» BRIEF: When you reach the line in the data below that contains "rw [execObjDataRead, State.spineRead_answered", please start repeating lines exactly, and stop after the line that contains "R232, R506). -/", repeating nothing else.

» THE INPUT:

----------

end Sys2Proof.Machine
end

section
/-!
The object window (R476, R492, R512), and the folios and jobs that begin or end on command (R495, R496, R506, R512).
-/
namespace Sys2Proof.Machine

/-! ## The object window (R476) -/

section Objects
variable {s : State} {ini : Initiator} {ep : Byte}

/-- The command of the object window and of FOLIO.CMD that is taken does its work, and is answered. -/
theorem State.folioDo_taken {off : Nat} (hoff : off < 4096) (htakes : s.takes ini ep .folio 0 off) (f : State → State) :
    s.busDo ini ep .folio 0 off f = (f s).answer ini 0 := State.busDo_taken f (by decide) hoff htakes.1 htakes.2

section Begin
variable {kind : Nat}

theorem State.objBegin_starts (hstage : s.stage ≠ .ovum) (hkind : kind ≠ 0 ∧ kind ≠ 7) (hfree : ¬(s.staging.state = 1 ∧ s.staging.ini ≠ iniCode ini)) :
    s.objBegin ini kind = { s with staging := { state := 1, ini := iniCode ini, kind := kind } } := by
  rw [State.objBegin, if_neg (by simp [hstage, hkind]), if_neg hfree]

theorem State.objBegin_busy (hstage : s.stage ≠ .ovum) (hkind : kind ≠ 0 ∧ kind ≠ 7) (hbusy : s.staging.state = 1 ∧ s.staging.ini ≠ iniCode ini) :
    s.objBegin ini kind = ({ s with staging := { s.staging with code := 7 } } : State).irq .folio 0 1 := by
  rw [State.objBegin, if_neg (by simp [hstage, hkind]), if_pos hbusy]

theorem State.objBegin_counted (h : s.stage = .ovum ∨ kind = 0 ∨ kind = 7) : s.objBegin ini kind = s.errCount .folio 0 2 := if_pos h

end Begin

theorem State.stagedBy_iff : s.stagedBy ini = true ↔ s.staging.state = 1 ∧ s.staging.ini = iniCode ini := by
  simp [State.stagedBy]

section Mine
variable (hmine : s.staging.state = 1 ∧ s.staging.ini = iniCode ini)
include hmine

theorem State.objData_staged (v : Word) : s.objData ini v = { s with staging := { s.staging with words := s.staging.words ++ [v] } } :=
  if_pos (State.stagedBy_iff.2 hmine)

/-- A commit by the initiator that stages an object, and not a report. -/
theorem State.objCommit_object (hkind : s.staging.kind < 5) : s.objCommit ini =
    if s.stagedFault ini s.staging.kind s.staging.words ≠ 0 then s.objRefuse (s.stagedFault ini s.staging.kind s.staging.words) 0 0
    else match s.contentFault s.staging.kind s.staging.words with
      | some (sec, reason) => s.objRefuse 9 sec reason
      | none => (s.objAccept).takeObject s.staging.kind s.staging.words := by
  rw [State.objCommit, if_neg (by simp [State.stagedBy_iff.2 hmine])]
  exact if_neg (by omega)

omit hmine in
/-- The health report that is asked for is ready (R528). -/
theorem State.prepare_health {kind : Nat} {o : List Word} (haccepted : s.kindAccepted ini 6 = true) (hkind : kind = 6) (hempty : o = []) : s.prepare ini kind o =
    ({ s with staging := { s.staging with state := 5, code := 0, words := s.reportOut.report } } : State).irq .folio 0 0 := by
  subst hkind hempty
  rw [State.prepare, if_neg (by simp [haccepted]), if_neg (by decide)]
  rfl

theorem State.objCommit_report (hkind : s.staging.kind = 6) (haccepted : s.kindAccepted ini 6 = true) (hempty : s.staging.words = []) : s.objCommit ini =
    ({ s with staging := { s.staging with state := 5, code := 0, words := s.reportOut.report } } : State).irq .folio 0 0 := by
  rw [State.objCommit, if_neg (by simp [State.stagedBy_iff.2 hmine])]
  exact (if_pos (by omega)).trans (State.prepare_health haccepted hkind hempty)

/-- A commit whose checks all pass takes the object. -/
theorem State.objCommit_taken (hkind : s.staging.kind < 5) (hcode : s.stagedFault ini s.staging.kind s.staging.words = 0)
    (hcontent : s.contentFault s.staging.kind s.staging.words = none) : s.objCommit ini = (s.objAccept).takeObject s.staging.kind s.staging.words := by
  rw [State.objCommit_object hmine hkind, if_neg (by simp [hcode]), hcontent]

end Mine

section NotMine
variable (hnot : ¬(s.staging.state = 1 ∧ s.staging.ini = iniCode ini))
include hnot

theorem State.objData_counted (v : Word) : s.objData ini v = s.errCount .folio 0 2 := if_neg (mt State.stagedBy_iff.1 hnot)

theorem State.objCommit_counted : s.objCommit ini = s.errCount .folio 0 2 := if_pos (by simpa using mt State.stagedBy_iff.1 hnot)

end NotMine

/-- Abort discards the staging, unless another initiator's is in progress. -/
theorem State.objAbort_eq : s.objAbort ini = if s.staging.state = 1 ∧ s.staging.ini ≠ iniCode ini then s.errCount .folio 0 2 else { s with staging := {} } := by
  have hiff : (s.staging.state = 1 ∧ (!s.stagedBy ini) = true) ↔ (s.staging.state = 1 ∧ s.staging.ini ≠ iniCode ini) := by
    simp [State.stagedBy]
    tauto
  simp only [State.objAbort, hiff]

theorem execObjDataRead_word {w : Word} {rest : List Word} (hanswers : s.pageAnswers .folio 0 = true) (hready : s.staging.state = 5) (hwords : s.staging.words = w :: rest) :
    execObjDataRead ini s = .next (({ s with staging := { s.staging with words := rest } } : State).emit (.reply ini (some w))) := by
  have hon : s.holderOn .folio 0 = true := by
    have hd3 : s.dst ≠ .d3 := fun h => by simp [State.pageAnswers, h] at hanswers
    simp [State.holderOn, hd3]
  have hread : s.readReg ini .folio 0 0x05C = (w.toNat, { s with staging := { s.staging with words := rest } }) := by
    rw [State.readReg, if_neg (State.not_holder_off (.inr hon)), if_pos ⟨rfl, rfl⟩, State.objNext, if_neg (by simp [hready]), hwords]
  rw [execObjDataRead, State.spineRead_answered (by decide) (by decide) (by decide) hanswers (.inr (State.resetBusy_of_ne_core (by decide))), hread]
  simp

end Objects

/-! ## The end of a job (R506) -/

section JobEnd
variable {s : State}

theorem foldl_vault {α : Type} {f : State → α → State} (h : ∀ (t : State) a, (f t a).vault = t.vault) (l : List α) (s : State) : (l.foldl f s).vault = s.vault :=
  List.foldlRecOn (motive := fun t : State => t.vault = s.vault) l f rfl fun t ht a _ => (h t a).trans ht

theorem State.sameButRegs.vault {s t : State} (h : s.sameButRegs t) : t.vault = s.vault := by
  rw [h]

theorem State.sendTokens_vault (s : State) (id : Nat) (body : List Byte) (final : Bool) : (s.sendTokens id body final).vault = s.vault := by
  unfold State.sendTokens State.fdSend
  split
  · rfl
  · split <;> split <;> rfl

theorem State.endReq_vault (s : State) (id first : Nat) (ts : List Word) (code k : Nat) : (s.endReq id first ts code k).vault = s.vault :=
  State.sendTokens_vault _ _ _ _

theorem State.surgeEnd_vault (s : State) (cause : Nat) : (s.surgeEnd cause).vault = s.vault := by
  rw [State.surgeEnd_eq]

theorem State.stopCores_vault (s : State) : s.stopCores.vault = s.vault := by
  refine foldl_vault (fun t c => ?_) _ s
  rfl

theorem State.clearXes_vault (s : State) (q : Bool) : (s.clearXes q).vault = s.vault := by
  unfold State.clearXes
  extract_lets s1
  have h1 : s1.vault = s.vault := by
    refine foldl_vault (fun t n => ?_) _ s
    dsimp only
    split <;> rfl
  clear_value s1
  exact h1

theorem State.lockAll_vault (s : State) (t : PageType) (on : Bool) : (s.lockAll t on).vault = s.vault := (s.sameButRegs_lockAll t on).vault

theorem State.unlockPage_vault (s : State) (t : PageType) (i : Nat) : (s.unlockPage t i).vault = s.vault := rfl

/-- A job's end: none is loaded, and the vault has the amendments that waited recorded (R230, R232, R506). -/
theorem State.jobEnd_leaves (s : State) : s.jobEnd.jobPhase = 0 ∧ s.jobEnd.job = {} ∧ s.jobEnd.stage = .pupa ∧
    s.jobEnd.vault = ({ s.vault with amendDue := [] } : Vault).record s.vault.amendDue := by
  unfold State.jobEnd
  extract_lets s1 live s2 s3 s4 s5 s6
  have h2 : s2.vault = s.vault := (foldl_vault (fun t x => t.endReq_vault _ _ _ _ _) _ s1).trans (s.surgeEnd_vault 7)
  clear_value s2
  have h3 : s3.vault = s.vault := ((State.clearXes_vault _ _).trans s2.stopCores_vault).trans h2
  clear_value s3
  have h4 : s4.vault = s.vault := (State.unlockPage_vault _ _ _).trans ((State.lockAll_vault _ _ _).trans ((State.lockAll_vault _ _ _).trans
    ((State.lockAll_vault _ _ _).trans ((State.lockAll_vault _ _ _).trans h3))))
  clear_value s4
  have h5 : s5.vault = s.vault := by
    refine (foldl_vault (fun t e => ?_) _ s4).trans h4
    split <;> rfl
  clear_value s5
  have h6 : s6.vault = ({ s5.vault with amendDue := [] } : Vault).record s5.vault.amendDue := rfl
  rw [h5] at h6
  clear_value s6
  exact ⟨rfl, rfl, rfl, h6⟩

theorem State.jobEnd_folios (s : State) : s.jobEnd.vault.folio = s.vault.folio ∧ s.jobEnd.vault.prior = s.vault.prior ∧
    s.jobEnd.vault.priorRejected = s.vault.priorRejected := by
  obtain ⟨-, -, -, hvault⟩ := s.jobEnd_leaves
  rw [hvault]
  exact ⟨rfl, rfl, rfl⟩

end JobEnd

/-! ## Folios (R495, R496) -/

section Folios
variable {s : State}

----------

» SOLUTION FOR THIS TASK:
  rw [execObjDataRead, State.spineRead_answered (by decide) (by decide) (by decide) hanswers (.inr (State.resetBusy_of_ne_core (by decide))), hread]
  simp

end Objects

/-! ## The end of a job (R506) -/

section JobEnd
variable {s : State}

theorem foldl_vault {α : Type} {f : State → α → State} (h : ∀ (t : State) a, (f t a).vault = t.vault) (l : List α) (s : State) : (l.foldl f s).vault = s.vault :=
  List.foldlRecOn (motive := fun t : State => t.vault = s.vault) l f rfl fun t ht a _ => (h t a).trans ht

theorem State.sameButRegs.vault {s t : State} (h : s.sameButRegs t) : t.vault = s.vault := by
  rw [h]

theorem State.sendTokens_vault (s : State) (id : Nat) (body : List Byte) (final : Bool) : (s.sendTokens id body final).vault = s.vault := by
  unfold State.sendTokens State.fdSend
  split
  · rfl
  · split <;> split <;> rfl

theorem State.endReq_vault (s : State) (id first : Nat) (ts : List Word) (code k : Nat) : (s.endReq id first ts code k).vault = s.vault :=
  State.sendTokens_vault _ _ _ _

theorem State.surgeEnd_vault (s : State) (cause : Nat) : (s.surgeEnd cause).vault = s.vault := by
  rw [State.surgeEnd_eq]

theorem State.stopCores_vault (s : State) : s.stopCores.vault = s.vault := by
  refine foldl_vault (fun t c => ?_) _ s
  rfl

theorem State.clearXes_vault (s : State) (q : Bool) : (s.clearXes q).vault = s.vault := by
  unfold State.clearXes
  extract_lets s1
  have h1 : s1.vault = s.vault := by
    refine foldl_vault (fun t n => ?_) _ s
    dsimp only
    split <;> rfl
  clear_value s1
  exact h1

theorem State.lockAll_vault (s : State) (t : PageType) (on : Bool) : (s.lockAll t on).vault = s.vault := (s.sameButRegs_lockAll t on).vault

theorem State.unlockPage_vault (s : State) (t : PageType) (i : Nat) : (s.unlockPage t i).vault = s.vault := rfl

/-- A job's end: none is loaded, and the vault has the amendments that waited recorded (R230, R232, R506). -/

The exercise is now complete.